Le Syndicat des Copropriétaires peut forcer le respect de la destination de l’immeuble 

Toute infraction au respect de la destination de l’immeuble autorise le Syndicat des Copropriétaires à interdire l’usage d’un lot contraire au Règlement de Copropriété. 

Il faut donc être fort prudent au moment où l’on acquiert ou loue un lot de copropriété, et s’assurer que l’usage auquel on le destine est autorisé. 

Généralement, il n’y a pas de difficulté particulière : il suffit ainsi de vérifier la destination de l’immeuble telle qu’elle résulte, explicitement ou implicitement, du Règlement de Copropriété, pour savoir ce qui est autorisé et ce qui est interdit. 

Et, généralement, surtout pour un usage d’habitation, il est relativement aisé de voir s’il est autorisé. 

Notamment, comme je l’expliquais dans mon précédent article, dans un immeuble mixte habitation/commercial/professionnel, il est généralement aisé de transformer un lot professionnel ou commercial en logement (sous réserve, toutefois, d’éventuelles interdictions mentionnées dans le Règlement de Copropriété). 

Mais pour installer par exemple un bureau ou un commerce dans un lot à usage initial de logement, il faudra s’assurer que cette activité est autorisée. 

Le changement d’usage d’un lot

Voyons maintenant l’hypothèse du changement d’usage d’un lot, qui serait contraire à la destination de l’immeuble.  

Sur le principe, vous l’aurez compris, ce changement ne peut intervenir. 

En effet, utiliser un lot à titre, par exemple, commercial, dans un immeuble strictement résidentiel revient à changer la destination de tout l’immeuble, qui de résidentiel devient résidentiel et commercial

Or comme cette destination est un élément contractuel fondamental de l’immeuble en copropriété, elle ne peut être modifiée du simple souhait d’un copropriétaire. 

C’est notamment la traduction du principe de l’article 26 de la loi du 10 juillet 1965 : 

L’assemblée générale ne peut, à quelque majorité que ce soit, imposer à un copropriétaire une modification à la destination de ses parties privatives ou aux modalités de leur jouissance, telles qu’elles résultent du règlement de copropriété.

Toutefois, comme je l’indiquais plus haut, le Règlement de Copropriété a un caractère contractuel. Donc, comme tout contrat, il peut être modifié de par la volonté de toutes les parties. 

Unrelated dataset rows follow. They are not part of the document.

-- ==== Sys2Proof/Tests/Slice0.lean ====
section
/-! SUPPORT. Tests of the model: the manual's worked examples, one step of some commands, the well-formedness smoke
test, and for every statement with hypotheses a state and operands that meet all of them. -/

namespace Sys2Proof.Tests

open Sys2Proof Sys2Proof.Machine

set_option Elab.async false

/-! ### Well-formed commands and decoding -/

/-- A first order line: SOURCE SET with serial 7 of tag 5 to class READOUT. -/
def sourceLine : Line := lineOfVals [u8 1, u16 7, u8 5, u8 2]

theorem test_window_too_low : (Instr.orderTake 3 1 sourceLine).wellFormed = false := by decide +kernel
theorem test_window_too_high : (Instr.orderTake 3 64 sourceLine).wellFormed = false := by decide +kernel
theorem test_kind_zero : (Instr.orderTake 3 2 0).wellFormed = false := by decide +kernel
theorem test_window_good :
    (Instr.orderTake 3 2 sourceLine).wellFormed = true ∧ (Instr.orderTake 3 63 sourceLine).wellFormed = true := by
  decide +kernel
/-- The table gives no bits, so no word spells a command. -/
theorem test_no_word (nbits w : Nat) : decodeTableWord nbits w = none := rfl

/-! ### The worked examples of Chapter 4 -/

/-- The line of section 4.11.1: 128 pixels at tone 3, 64 at tone 1, 64 at tone 0. -/
def exampleLine : Line := lineOfBytes fun i => if i < 32 then 0xFF else if i < 48 then 0x55 else 0

theorem test_weights : weight resetCurve 1023 = 4095 ∧ weight resetCurve 341 = 1364 ∧ weight resetCurve 0 = 0 := by
  decide +kernel
theorem test_line_sum : lineSum resetCurve 2 exampleLine = 611456 := by decide +kernel
theorem test_line_coverage : coverageOf { sum := 611456, pixels := 256, lines := 1 } = 5833 := by decide +kernel
/-- The rounding cases of R71. -/
theorem test_draws :
    drawOf 611456 1000 = 36 ∧ drawOf 611456000 1 = 36 ∧ drawOf 612368384 1 = 36 ∧ drawOf 629145600 1 = 38 ∧
      drawOf 8388608 1 = 0 ∧ drawOf 1099511627775 65535 = 4294901760 := by decide +kernel
theorem test_two_words : ~~~(foldWord (foldWord 0xFFFFFFFF#32 0x200#32) 0x200#32) = 0x00C0060A#32 := by
  decide +kernel
theorem test_signature : foldLine 0xFFFFFFFF#32 exampleLine = 0x46BC018B#32 := by decide +kernel

/-- Side 77 of section 4.11.3 at its close, with the given line and pixel counts of Y and K. -/
def side77 (y k : Nat) : Side :=
  { uid := 0, id := 77, jobSlot := 0, jobTag := 1, userSlot := 0, userId := 100, mode := .auto, downgraded := false
    face := .simplex, rows := 16, planes := 15#4, expected := #v[128, 128, 128, 128], reserve := 0
    state := .metering, generation := some 4, serials := #v[none, none, none, none]
    context := some
      { planes := #v[some { sum := 174592, pixels := 32768, lines := 128 },
          some { sum := 0, pixels := 32768, lines := 128 }, some { sum := 0, pixels := 256 * y, lines := y },
          some { sum := 19566592, pixels := 256 * k, lines := k }]
        signature := 0xFFFFFFFF#32, saturated := false }
    blanked := 0, figures := none, charge := none, outcome := none, capped := false, unproven := 0
    partsWritten := 0 }

theorem test_side_77 : closeFigures .reset (side77 128 128) =
    { coverage := #v[13, 0, 0, 1458], draw := #v[10, 0, 0, 1166], cls := .colour, tier := .standard, sum := 1471
      signature := 0 } := by decide +kernel
theorem test_side_77_short : closeFigures .reset (side77 64 96) =
    { coverage := #v[13, 0, 0, 1944], draw := #v[10, 0, 0, 1166], cls := .colour, tier := .standard, sum := 1957
      signature := 0 } := by decide +kernel

/-! ### The worked example of Chapter 10 -/

/-- The part after its first rewrites. -/
def idle : State :=
  { State.reset with
    port := { upstream := [], own := [], last := .own }
    channel := { ChannelFront.reset with summaryWritten := true, headerWritten := true } }

/-- The idle part with the given indices. -/
def atRing (w r : Nat) : State := { idle with writer := { idle.writer with writeIndex := w, readIndex := r } }

/-- The read index after a header write of a value. -/
def readIndexAfter (s : State) (v : Nat) : Option Nat :=
  match exec (.ringHeaderWrite 3 0xC#64 (BitVec.ofNat 512 (v * 65536))) s with
  | .next t => some t.writer.readIndex
  | _ => none

theorem test_header_305 : readIndexAfter (atRing 300 301) 305 = some 305 := by decide +kernel
theorem test_header_304 : readIndexAfter (atRing 304 305) 304 = some 304 := by decide +kernel
theorem test_header_200_clamped : readIndexAfter (atRing 306 304) 200 = some 306 := by decide +kernel
theorem test_header_448_ignored : readIndexAfter (atRing 306 304) 448 = some 304 := by decide +kernel

/-! ### A small machine -/

/-- Property of the state a command answers with. -/
def after (o : Host.Outcome State Fault Refusal) (f : State → Bool) : Bool :=
  match o with
  | .next t => f t
  | _ => false

/-- A user with balance 900, hold 20 and a counter of 3 in every place. -/
def alice : User :=
  { id := 100, state := .active, colour := true, credit := 1000, spent := 100, hold := 20, floor := -50, warn := 0
    warned := false, counters := Vector.replicate 8 3 }

/-- A released PRINT job of that user. -/
def printJob : Job :=
  { state := .active, tag := 1, kind := .print, owner := 0, release := .released, key := 5#128, regions := 1, sides := 0
    merges := 0, lines := 0, enciphered := 7, settled := 2, closePending := false, voidRequested := false }

/-- A K band of 16 rows of 8 lines, bound to the job in slot 0. -/
def bandK : Region :=
  { uid := 0, state := .live, base := 1024, size := 128, kind := .band 3 2 8, job := some 0, refusals := 0 }

/-- The idle part with the user, the job and the band. -/
def lab : State :=
  { idle with
    accounts := { idle.accounts with users := put idle.accounts.users 0 (some alice) }
    jobs := put idle.jobs 0 (some printJob)
    classifier := { idle.classifier with regions := put idle.classifier.regions 3 (some bandK), nextUid := 1 } }

/-- An order entry with the given fields, in window line 2. -/
def order (vs : List Val) : OrderEntry := entryOfLine 2 (lineOfVals vs)

/-- The state with one order queued. -/
def queued (s : State) (vs : List Val) : State := { s with orders := { s.orders with queue := [order vs] } }

/-- What `Executes` asks, in a form that can be decided. -/
abbrev Ready (s : State) (k : Byte) (e : OrderEntry) (rest : List OrderEntry) : Prop :=
  s.orders.queue = e :: rest ∧ e.kind = k ∧ s.orders.holding.length < 8 ∧ s.orders.resetWait = none ∧
    s.orders.resetSequence = []

theorem Ready.executes {s : State} {k : Byte} {e : OrderEntry} {rest : List OrderEntry} (h : Ready s k e rest) :
    s.Executes k e rest := ⟨h.1, h.2.1, h.2.2.1, h.2.2.2.1, h.2.2.2.2⟩

/-- The result a command leaves at the head of the holding list. -/
def resultOf (o : Host.Outcome State Fault Refusal) : Option (Option Reason × List Val) :=
  match o with
  | .next t => t.orders.holding.head?.map fun r => (r.reason, r.values)
  | _ => none

theorem test_source_set : resultOf (exec .sourceSet (queued lab [u8 1, u16 7, u8 5, u8 2])) =
    some (none, [u8 5, u8 3, u8 2]) := by decide +kernel
theorem test_source_set_bad : resultOf (exec .sourceSet (queued lab [u8 1, u16 7, u8 64, u8 2])) =
    some (some .badArg, []) := by decide +kernel
theorem test_wrong_kind_waits : after (exec .jobOpen (queued lab [u8 1, u16 7, u8 5, u8 2])) (fun t =>
    decide (t.orders = (queued lab [u8 1, u16 7, u8 5, u8 2]).orders) && t.jobs == lab.jobs) = true := by
  decide +kernel
/-- A side of 16 rows of the K band at price 0 is admitted with 128 expected lines. -/
theorem test_side_begin :
    resultOf (exec .sideBegin (queued lab [u8 0x30, u16 7, u16 1, u8 0, u8 0, u32 16])) =
      some (none, [u16 1, u8 0, u8 0, u8 8, u32 0, u32 0, u32 0, u32 128, u16 0, u8 1]) := by decide +kernel
theorem test_account_credit_clamps :
    resultOf (exec .accountCredit (queued lab [u8 0x41, u16 7, u32 100, u32 2147483648])) =
      some (none, [u32 100, u8 0, u32 2147483648, u32 2147482747, u8 1, u32 2147483647, u32 20, u32 2147483627]) := by
  decide +kernel
theorem test_bad_order : resultOf (exec .badOrder (queued lab [u8 0x99, u16 7])) = some (some .badOrder, []) := by
  decide +kernel
/-- A write to a plain line stores its enabled bytes at its grant, and nothing before it. -/
theorem test_plain_write :
    after (exec (.lineRequest 3 9 (.write 2#64 0xABCD#512)) lab) (fun t =>
      decide (t.mem = []) &&
        after (exec .upstreamGrant { t with port := { t.port with own := [] } })
          fun u => decide (u.mem = [(64 * 9 + 1, 0xAB#8)])) = true := by decide +kernel
/-- A mark with no side in the list is unaccounted. -/
theorem test_mark_unaccounted : after (exec .sideMark lab)
    (fun t => decide (t.accounts.meters.unaccounted = 1) && t.writer.notices.getLsbD 1 && t.writer.attention) =
    true := by decide +kernel
theorem test_insertion : after (exec (.presenceAssert 2) lab)
    (fun t => t.cartridges.slots[2].seated && decide (t.cartridges.slots[2].settlingTimer = some 500) &&
      decide (t.writer.notices = 0x00400000#32)) = true := by decide +kernel

/-! ### Witnesses: for every statement with hypotheses, a state and operands that meet all of them

Each theorem is named after its statement, with the clause where there are several. -/

/-- An ADMITTED side of the user and the job, with a reserve of 20. -/
def sideOne : Side :=
  { side77 0 0 with
    id := 1, mode := .mono, planes := 8#4, expected := #v[0, 0, 0, 128], reserve := 20, state := .admitted
    generation := none, context := none }

/-- The same side as it is METERING. -/
def sideMetering : Side :=
  { sideOne with
    state := .metering, generation := some 0
    context := some
      { planes := #v[none, none, none, some { sum := 611456, pixels := 256, lines := 1 }]
        signature := 0xFFFFFFFF#32, saturated := false } }

/-- A GENUINE cartridge that owes 30 tu. -/
def genuineSlot : CartridgeSlot :=
  { CartridgeSlot.empty with
    seated := true, serial := some 77#64, verdict := .genuine, remaining := some 5000, owed := 30
    history := [true] }

/-- The part with a side, a cartridge in slot 3, a REJECTED one in slot 1, and a mark waiting. -/
def busy : State :=
  { lab with
    pending := [.sideMark]
    sides := { lab.sides with records := [sideOne], nextId := 2, nextUid := 1 }
    jobs := put lab.jobs 0 (some { printJob with sides := 1 })
    cartridges := { lab.cartridges with
      slots := put (put lab.cartridges.slots 3 genuineSlot) 1
        { CartridgeSlot.empty with seated := true, verdict := .rejected }
      totals := put lab.cartridges.totals 3 { drawn := 30, confirmed := 0, unproven := 0, lost := 0 } } }

/-- The part with the side METERING. -/
def metering : State := { busy with sides := { busy.sides with records := [sideMetering] } }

Autrement dit, la destination d’un immeuble peut être modifiée si elle est décidée à l’unanimité de toutes les parties, donc ici, de tous les copropriétaires, et pas uniquement des présents et représentés à une Assemblée Générale donnée. 

Il est donc possible, via un vote unanime de tous, de modifier cette destination. 

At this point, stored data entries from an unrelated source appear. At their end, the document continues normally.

-- ==== Sys2Proof/Machine/Step.lean ====
section
/-! DEFINITION. One step of the part: the command at the front of the queue is taken whole; with none waiting the part
idles (DESIGN CHOICE, log 5). -/

namespace Sys2Proof.Machine

/-- The command at the front of the queue, run with the queue's rest; with an empty queue the part idles. -/
def step (s : State) : Host.Outcome State Fault Refusal :=
  match s.pending with
  | [] => .next s
  | i :: rest => exec i { s with pending := rest }

/-- `s` with the command a table word spells put at the front of its queue; unchanged where the word spells none. -/
def State.withFetchWord (s : State) (nbits w : Nat) : State :=
  match decodeTableWord nbits w with
  | some i => { s with pending := i :: s.pending }
  | none => s

end Sys2Proof.Machine
end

La même règle s’applique lorsqu’il s’agit, même pour un seul lot, d’avoir un usage, donc une affectation, contraire au Règlement de Copropriété. 

Si vous voulez modifier l’affection du lot, donc son usage pratique, dans un sens non prévu par le Règlement de Copropriété, vous n’avez donc d’autre choix que d’obtenir un vote unanime. 

Ce qui sera quasi-impossible sauf dans une très petite copropriété, ne serait-ce qu’à raison de l’absentéisme habituel en matière d’Assemblées Générales. 

Je déconseille donc fortement d’acquérir un lot en pensant lui affecter un usage non prévu par le Règlement de Copropriété, car cela revient à être en contradiction avec ce règlement, avec des chances quasi inexistantes de changer la situation.